Supplied records
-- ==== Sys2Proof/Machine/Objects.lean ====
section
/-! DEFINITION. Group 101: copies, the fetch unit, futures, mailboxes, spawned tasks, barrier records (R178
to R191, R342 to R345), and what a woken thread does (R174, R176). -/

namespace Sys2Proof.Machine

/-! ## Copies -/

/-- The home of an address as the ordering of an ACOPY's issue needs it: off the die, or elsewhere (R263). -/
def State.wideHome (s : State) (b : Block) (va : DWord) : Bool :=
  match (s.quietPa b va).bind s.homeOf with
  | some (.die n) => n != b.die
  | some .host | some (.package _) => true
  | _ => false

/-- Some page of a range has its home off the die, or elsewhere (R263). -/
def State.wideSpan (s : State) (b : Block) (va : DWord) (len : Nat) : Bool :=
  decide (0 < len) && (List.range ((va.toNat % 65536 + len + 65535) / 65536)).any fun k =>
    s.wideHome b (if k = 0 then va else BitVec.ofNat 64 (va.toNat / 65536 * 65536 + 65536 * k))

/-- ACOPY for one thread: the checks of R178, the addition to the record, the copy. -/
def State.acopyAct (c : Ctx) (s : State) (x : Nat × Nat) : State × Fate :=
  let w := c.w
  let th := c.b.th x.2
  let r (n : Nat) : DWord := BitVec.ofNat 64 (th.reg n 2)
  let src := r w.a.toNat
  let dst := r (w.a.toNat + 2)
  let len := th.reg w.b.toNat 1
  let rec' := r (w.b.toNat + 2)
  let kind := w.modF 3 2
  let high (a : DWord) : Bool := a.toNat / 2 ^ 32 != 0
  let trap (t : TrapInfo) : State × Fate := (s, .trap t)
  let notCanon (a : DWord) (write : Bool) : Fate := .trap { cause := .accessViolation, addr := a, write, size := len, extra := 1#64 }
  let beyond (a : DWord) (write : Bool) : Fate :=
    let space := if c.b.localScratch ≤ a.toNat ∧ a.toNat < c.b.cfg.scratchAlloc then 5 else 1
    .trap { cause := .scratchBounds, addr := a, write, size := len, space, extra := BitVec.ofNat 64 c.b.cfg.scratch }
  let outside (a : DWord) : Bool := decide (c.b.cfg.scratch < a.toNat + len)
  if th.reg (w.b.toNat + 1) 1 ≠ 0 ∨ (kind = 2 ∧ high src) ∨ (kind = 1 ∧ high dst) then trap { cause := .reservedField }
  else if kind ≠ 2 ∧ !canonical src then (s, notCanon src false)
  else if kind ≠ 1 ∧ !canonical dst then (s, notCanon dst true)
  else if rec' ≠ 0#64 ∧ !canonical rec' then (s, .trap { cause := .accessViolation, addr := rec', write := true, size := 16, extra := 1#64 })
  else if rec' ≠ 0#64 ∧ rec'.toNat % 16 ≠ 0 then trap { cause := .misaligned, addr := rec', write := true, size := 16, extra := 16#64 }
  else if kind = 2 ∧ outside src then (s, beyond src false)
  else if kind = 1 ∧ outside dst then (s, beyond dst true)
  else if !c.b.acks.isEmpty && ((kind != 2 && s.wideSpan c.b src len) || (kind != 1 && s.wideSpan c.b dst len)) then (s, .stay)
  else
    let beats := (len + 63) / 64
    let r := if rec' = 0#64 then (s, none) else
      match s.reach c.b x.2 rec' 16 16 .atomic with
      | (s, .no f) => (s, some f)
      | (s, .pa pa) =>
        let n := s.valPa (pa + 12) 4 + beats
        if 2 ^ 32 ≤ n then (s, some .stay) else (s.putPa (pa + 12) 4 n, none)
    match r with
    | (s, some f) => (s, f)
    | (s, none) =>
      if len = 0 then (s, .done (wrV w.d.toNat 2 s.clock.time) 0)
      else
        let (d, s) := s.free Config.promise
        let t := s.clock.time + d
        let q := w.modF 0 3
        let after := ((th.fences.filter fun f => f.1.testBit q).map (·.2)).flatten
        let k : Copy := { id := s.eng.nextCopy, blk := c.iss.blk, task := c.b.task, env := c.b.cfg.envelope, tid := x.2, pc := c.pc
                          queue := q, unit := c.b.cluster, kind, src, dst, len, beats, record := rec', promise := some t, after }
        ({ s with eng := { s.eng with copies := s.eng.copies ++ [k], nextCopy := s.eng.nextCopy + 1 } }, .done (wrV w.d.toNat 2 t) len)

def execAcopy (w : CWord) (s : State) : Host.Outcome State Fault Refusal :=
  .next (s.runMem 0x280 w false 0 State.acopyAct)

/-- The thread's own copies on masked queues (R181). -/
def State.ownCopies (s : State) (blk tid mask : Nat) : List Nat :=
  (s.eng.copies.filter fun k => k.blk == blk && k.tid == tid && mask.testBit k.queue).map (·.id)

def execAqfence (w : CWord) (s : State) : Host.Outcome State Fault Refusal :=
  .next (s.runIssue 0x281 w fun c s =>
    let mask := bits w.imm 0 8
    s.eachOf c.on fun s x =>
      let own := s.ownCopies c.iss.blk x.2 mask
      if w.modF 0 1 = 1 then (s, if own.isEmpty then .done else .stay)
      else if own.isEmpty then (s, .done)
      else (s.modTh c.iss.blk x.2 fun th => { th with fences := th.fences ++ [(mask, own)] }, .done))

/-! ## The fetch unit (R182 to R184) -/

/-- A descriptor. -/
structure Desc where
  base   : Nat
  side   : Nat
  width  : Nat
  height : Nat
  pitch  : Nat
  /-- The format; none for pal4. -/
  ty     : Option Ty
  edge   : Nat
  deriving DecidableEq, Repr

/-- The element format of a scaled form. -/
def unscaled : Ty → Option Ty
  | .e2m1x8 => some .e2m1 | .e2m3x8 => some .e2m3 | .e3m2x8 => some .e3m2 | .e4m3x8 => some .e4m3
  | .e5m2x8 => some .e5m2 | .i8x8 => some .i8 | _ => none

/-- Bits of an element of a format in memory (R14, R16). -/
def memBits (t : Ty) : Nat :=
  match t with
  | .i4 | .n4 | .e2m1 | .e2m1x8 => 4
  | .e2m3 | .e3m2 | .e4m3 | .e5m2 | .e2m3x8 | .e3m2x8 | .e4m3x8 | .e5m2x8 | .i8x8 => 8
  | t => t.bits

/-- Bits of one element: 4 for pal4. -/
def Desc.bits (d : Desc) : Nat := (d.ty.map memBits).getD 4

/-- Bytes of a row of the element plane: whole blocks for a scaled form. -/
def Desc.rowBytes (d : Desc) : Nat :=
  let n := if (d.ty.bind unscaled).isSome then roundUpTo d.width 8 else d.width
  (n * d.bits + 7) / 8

What you have to do
Both the line containing "(.package _) => true" and the line containing "let trap (t" belong in the answer. Print them and every line above that falls between them exactly, and no others.

Result for this task
  | some .host | some (.package _) => true
  | _ => false

/-- Some page of a range has its home off the die, or elsewhere (R263). -/
def State.wideSpan (s : State) (b : Block) (va : DWord) (len : Nat) : Bool :=
  decide (0 < len) && (List.range ((va.toNat % 65536 + len + 65535) / 65536)).any fun k =>
    s.wideHome b (if k = 0 then va else BitVec.ofNat 64 (va.toNat / 65536 * 65536 + 65536 * k))

/-- ACOPY for one thread: the checks of R178, the addition to the record, the copy. -/
def State.acopyAct (c : Ctx) (s : State) (x : Nat × Nat) : State × Fate :=
  let w := c.w
  let th := c.b.th x.2
  let r (n : Nat) : DWord := BitVec.ofNat 64 (th.reg n 2)
  let src := r w.a.toNat
  let dst := r (w.a.toNat + 2)
  let len := th.reg w.b.toNat 1
  let rec' := r (w.b.toNat + 2)
  let kind := w.modF 3 2
  let high (a : DWord) : Bool := a.toNat / 2 ^ 32 != 0
  let trap (t : TrapInfo) : State × Fate := (s, .trap t)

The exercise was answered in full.